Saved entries
-- ==== Sys2Proof/Machine/Pump.lean ====
section
/-!
DEFINITION. Sys2Proof/Machine/Pump.lean: the TASK instructions and the Pump's own steps (R52 to R58, R97 to R111, R530).
DONE stands in Net.lean with the session actions it performs.
-/

namespace Sys2Proof.Machine

/-- A TASK instruction of the task core `c` runs; a core in P has no task, and only moves on. -/
def State.withTask (s : State) (c : CoreId) (k : Nat → Frame → State → State) : State :=
  s.withFrame c fun f =>
    match s.curTask c with
    | some t => k t f s
    | none => s.setFrame c f.next

/-- A P-only instruction: in U it raises PRIVILEGE (R37). -/
def State.inP (s : State) (c : CoreId) (k : Frame → State) : State :=
  s.withFrame c fun f => if s.privileged c then k f else s.raise c f 2 0 0 false

/-- WAITWORK (R52, R105): P only; the core asks for work and blocks. -/
def execWaitwork (c : CoreId) (rd : Reg) (s : State) : Out :=
  .next (s.onCore c fun s => s.inP c fun _ =>
    (s.setCore c { s.core c with waiting := some rd, wrd := rd }).setWorker c { s.worker c with asking := true })

/-- The task on a worker's affinity list that is served first: the highest priority, then the earliest (R105). -/
def State.bestOf (s : State) : List Nat → Option Nat
  | [] => none
  | t :: l =>
    match s.bestOf l with
    | none => some t
    | some u => if (s.task u).prio > (s.task t).prio then some u else some t

/-- The head of the highest non-empty priority queue of a class, from level `p - 1` down (R105). -/
def State.queueHead (s : State) (cls : Nat) : Nat → Option Nat
  | 0 => none
  | p + 1 =>
    match (s.prioq cls p).find? (fun t => !s.halted (s.task t).polder) with
    | some t => some t
    | none => s.queueHead cls p

/-- What the Pump answers a worker that asks: its affinity list first, then its class's queues (R105); no task of a draining polder
starts (R149). -/
def State.nextFor (s : State) (w : Nat) : Option Nat :=
  match s.bestOf ((s.affList w).filter (fun t => !s.halted (s.task t).polder)) with
  | some t => some t
  | none => s.queueHead (workerClass w) 8

/-- A core's scratch window is zeroed (R38). -/
def State.zeroScratch (s : State) (c : Nat) : State :=
  let lo := 0x200100000000 + c * 0x40000 + 0x30000
  { s with mem := s.mem.filter (fun e => !(decide (lo ≤ e.1) && decide (e.1 < lo + 0x10000)))
           poison := s.poison.filter (fun a => !(decide (lo ≤ a) && decide (a < lo + 0x10000))) }

/-- What a SCAN's task sees of its block is the segment as it stands when the task is dispatched (R15, R362). -/
def State.snapScan (s : State) (t : Nat) : State :=
  match (s.task t).kind with
  | .operator e op item _ =>
    let r := s.run e
    match r.ops.find? (fun o => decide (o.index = op) && decide (o.code = 1)) with
    | some o =>
      match (s.table (leAt o.params 0 2)).segs.find? (fun g => decide (g.num = item / 16)) with
      | some g => s.setRun e { r with snaps := tput r.snaps (256 * item + op) g }
      | none => s
    | none => s
  | _ => s

/-- A worker receives a task (R38, R51, R103, R105): a core goes to U, WAITWORK's register takes the slot, the scratch window
is zeroed when the polder changes, and a task that waits in WAITEV finds its flag word in rd. -/
def State.give (s : State) (w t : Nat) : State :=
  let s1 := s.unlist t
  let x := s1.task t
  let fr := match x.resumeRd with
    | some r => if h : r < 32 then x.frame.setG ⟨r, h⟩ (x.flags.setWidth 64) else x.frame
    | none => x.frame
  let s2 := (s1.setTask t { x with state := .running, aff := some w, started := true, resumeRd := none, frame := fr }).setWorker w
              { task := some t, asking := false }
  if w < 64 then
    let k := s2.core w
    let pf := if h : k.wrd < 32 then (k.pframe.setG ⟨k.wrd, h⟩ (BitVec.ofNat 64 t)).next else k.pframe.next
    let s3 := s2.setCore w { k with mode := .U, waiting := none, pframe := pf, lastPolder := some x.polder }
    if k.lastPolder = some x.polder then s3 else s3.zeroScratch w
  else s2

/-- An operator unit starts nothing new: a patch of its class is awaited or staged, or a UDO's function runs on it (R261, R264, R347). -/
def State.unitHeld (s : State) (w : Nat) : Bool := decide (64 ≤ w) && (s.mcsHeld 4 0 || s.unitCustom 4 (w - 64))

/-- A worker may be given work: it asks, and is neither frozen nor offline (R105, R106), nor held by its control store. -/
def State.mayServe (s : State) (w : Nat) : Bool :=
  (s.worker w).asking && !s.workerFrozen w && !s.workerOff w && !s.tamperFrozen && !s.unitHeld w

/-- TASK_DISPATCH (R105). -/
def execTaskDispatch (w : WorkerId) (s : State) : Out :=
  .next (s.unreset fun s =>
    if s.mayServe w then
      match s.nextFor w with
      | some t => (s.give w t).snapScan t
      | none => s
    else s)

/-- OPERATOR_UNIT_WORK_REQUEST (R105): an operator unit that holds no task asks. -/
def execOperatorUnitWorkRequest (w : WorkerId) (s : State) : Out :=
  .next (s.unreset fun s =>
    if 64 ≤ w.val ∧ (s.worker w).task = none ∧ !s.workerFrozen w then s.setWorker w { s.worker w with asking := true } else s)

/-- A task marked for ending ends at this instruction, which has no effect (R58). -/
def State.orMarked (s : State) (t : Nat) (k : State) : State := if (s.task t).marked then s.endTask t else k

/-- YIELD (R52): the frame is saved, the task stays ready. -/
def execYield (c : CoreId) (s : State) : Out :=
  .next (s.onCore c fun s => s.withTask c fun t f s =>
    s.orMarked t (((s.setFrame c f.next).dropWorker c).makeReady t))

/-- Waiting hardware requests that find a slot get it, oldest first (R99). -/
def State.serveHw (s : State) : State :=
  let s := s.checkSlots.latchSlotWaits
  s.sched.hwWait.foldl
    (fun s r =>
      match s.freeSlotFor r.task.polder true with
      | some t =>
        ({ s with sched := { s.sched with hwWait := s.sched.hwWait.erase r } }).createTask t r.task
      | none => s) s

/-- SPAWN (R53, R54, R98): the descriptor is checked, then a slot is taken; all ones where none is free. A task of a polder that drains starts
no new work, and waits at the instruction (R149). -/
def State.spawn (s : State) (c : CoreId) (rd ra : Reg) (t : Nat) (f : Frame) : State :=
  let a := (f.gr ra).toNat
  if a % 32 ≠ 0 then s.raise c f 3 0 (f.gr ra) false else
  match s.coreRead c f a 32 with
  | .stop s1 => s1
  | .ok l s1 =>
    let x := s1.task t
    let p := s1.prog x.polder x.program
    let d := parseSpawn l
    if !d.okFor s1 p then s1.raise c f 4 0 0 false else
    if s1.halted x.polder then s1 else
    match s1.dikeCheck (s1.coreMaster c) d.frame (frameSize d.vec) .write false with
    | some r => s1.refuse (s1.coreMaster c) (s1.coreCtrl c 15) .write r true true
    | none =>
      let s2 := s1.serveHw
      match s2.freeSlotFor x.polder false with
      | none => s2.setFrame c (f.setG rd (BitVec.allOnes 64)).next
      | some u => (s2.createTask u (d.toTask u x.polder x.program p)).setFrame c (f.setG rd (BitVec.ofNat 64 u)).next

/-- SPAWN (R52 to R54). -/
def execSpawn (c : CoreId) (rd ra : Reg) (s : State) : Out :=
  .next (s.onCore c fun s => s.withTask c fun t f s => s.spawn c rd ra t f)

/-- What FREE does to a slot, and whether it is accepted (R58). -/
def State.freeOp (s : State) (self target : Nat) : Bool × State :=
  let x := s.task self
  let y := s.task target
  if target ≥ 16384 ∨ target = self ∨ y.polder ≠ x.polder ∨ y.program ≠ x.program then (false, s)
  else
    match y.state with
    | .free => (false, s)
    | .ending => (false, s)
    | .running => (true, s.setTask target { y with marked := true })
    | _ => (true, s.endTask target)

/-- FREE (R58). -/
def execFree (c : CoreId) (rd ra : Reg) (s : State) : Out :=
  .next (s.live fun s => s.withTask c fun t f s =>
    let r := s.freeOp t (f.gr ra).toNat
    r.2.setFrame c (f.setG rd (BitVec.ofNat 64 (b2n r.1))).next)

/-- SETEV's delivery to a slot of a polder (R55). -/
def State.deliver (s : State) (n target : Nat) (m : BitVec 32) : Bool × State :=
  let y := s.task target
  if target < 16384 ∧ y.state ≠ .free ∧ y.state ≠ .ending ∧ y.polder = n then (true, s.setFlags target m) else (false, s)

/-- SETEV (R55). -/
def execSetev (c : CoreId) (rd ra rb : Reg) (s : State) : Out :=
  .next (s.onCore c fun s => s.withTask c fun t f s =>
    if (f.gr rb).getLsbD 31 then s.raise c f 4 0 0 false else
    let r := s.deliver (s.task t).polder (f.gr ra).toNat ((f.gr rb).setWidth 32)
    r.2.setFrame c (f.setG rd (BitVec.ofNat 64 (b2n r.1))).next)

/-- CLREV (R52). -/
def execClrev (c : CoreId) (rb : Reg) (s : State) : Out :=
  .next (s.onCore c fun s => s.withTask c fun t f s =>
    let s1 := s.setFrame c f.next
    s1.setTask t { s1.task t with flags := (s1.task t).flags &&& ~~~((f.gr rb).setWidth 32) })

/-- A task blocks: TIMEOUT cleared, the frame saved, the timer armed where the count arms one (R56, R57, R108). DESIGN CHOICE: no rule gives
the layout of a saved frame at FRAME; it is kept with the slot, and the bytes at FRAME are not written (log entry 66). -/
def State.block (s : State) (c : CoreId) (t : Nat) (f : Frame) (st : TState) (mask : BitVec 32) (all : Bool)
    (timer : Option Nat) (rd : Option Nat) : State :=
  let s1 := s.setFrame c f.next
  let x := s1.task t
  (s1.setTask t { x with state := st, flags := x.flags &&& 0x7FFFFFFF#32, mask := mask, all := all, timer := timer, dueAt := none,
                         resumeRd := rd }).dropWorker c

/-- WAITEV (R56). -/
def execWaitev (c : CoreId) (rd ra rb : Reg) (all : Bool) (s : State) : Out :=
  .next (s.onCore c fun s => s.withTask c fun t f s =>
    s.orMarked t (
      let m := (f.gr rb).setWidth 32
      if m = 0 ∨ m.getLsbD 31 then s.raise c f 4 0 0 false else
      let x := s.task t
      let n := (f.gr ra).toNat % 2 ^ 32
      if waitHolds { x with mask := m, all := all } ∨ n = 0 then s.setFrame c (f.setG rd (x.flags.setWidth 64)).next
      else s.block c t f .waiting m all (if n = 0xFFFFFFFF then none else some (s.tick + n)) (some rd)))

/-- SLEEP (R57). -/
def execSleep (c : CoreId) (ra : Reg) (s : State) : Out :=
  .next (s.onCore c fun s => s.withTask c fun t f s =>
    s.orMarked t (
      let n := (f.gr ra).toNat % 2 ^ 32
      if n = 0 then s.setFrame c f.next
      else if n = 0xFFFFFFFF then s.block c t f .parked 0 false none none
      else s.block c t f .waiting 0 false (some (s.tick + n)) none))

/-- TIMER_EXPIRY (R110): at the edge the condition is sampled, and TIMEOUT set where it does not hold. -/
def execTimerExpiry (t : SlotId) (s : State) : Out :=
  .next (s.unreset fun s =>
    let x := s.task t
    match x.state, x.timer with
    | .waiting, some e =>
      if e ≤ s.tick ∧ !waitHolds x then s.setTask t { x with flags := x.flags ||| 0x80000000#32 } else s
    | _, _ => s)

/-- The due timer that the Pump retires next: the lowest expiry tick, then the lowest slot (R109). -/
def State.dueTimer (s : State) : Option (Nat × Nat) :=
  s.sched.tasks.foldl
    (fun best e =>
      match e.2.timer with
      | some d =>
        if e.2.state = .waiting ∧ d ≤ s.tick then
          match best with
          | none => some (d, e.1)
          | some b => if d < b.1 then some (d, e.1) else best
        else best
      | none => best) none

/-- TIMER_RETIREMENT (R109, R110): the due timer retires; the task gets TIMEOUT and becomes READY, and PMP_LATE keeps the worst lateness. -/
def execTimerRetirement (s : State) : Out :=
  .next (s.unreset fun s =>
    match s.dueTimer with
    | some (_, t) =>
      let x := s.task t
      let late := min (s.now - x.dueAt.getD s.now) (2 ^ 32 - 1)
      ((s.setFld F.PMP_LATE_MAX_CC (max (s.fld F.PMP_LATE_MAX_CC) late)).setTask t { x with flags := x.flags ||| 0x80000000#32 }).makeReady t
    | none => s)

/-- AFFINITY_HOLD_EXPIRY (R104): a task held on an affinity list for longer than HOLD moves to its priority queue. -/
def execAffinityHoldExpiry (w : WorkerId) (t : SlotId) (s : State) : Out :=
  .next (s.unreset fun s =>
    let x := s.task t
    if (s.affList w).contains t.val ∧ s.now - x.readyAt > s.fld F.PMP_AFFHOLD_HOLD then
      (s.setAff w ((s.affList w).filter (· ≠ t.val))).setPrioq x.cls x.prio (s.prioq x.cls x.prio ++ [t.val])
    else s)

/-- SLOT_WAIT_EXPIRY (R99). -/
def execSlotWaitExpiry (s : State) : Out := .next (s.unreset fun s => s.latchSlotWaits)

/-- HW_REQUESTER_SLOT_GRANT (R99): the oldest waiting requests that find a slot get it, before SPAWN. -/
def execHwRequesterSlotGrant (s : State) : Out := .next (s.unreset fun s => s.serveHw)

/-- A write of PMP_WOFFm: a worker taken offline has its affinity list drained (R106, R122). -/
def State.writeWoff (s : State) (m v : Nat) : State :=
  let v := if m = 3 then v % 2 ^ 24 else v
  let s1 := s.setFld (F.PMP_WOFF_OFF m) v
  (List.range 64).foldl (fun s k => if bit v k then s.drainAff (64 * m + k) else s) s1

/-- PMP_WOFF_WRITE (R106). -/
def execPmpWoffWrite (m : Fin 4) (v : Word) (s : State) : Out := .next (s.unreset fun s => s.writeWoff m v.toNat)

end Sys2Proof.Machine
end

WHAT YOU ARE ASKED TO DO
A single number is the whole answer: the tally of lines in the entries that hold "unitHeld".

THE ANSWER
2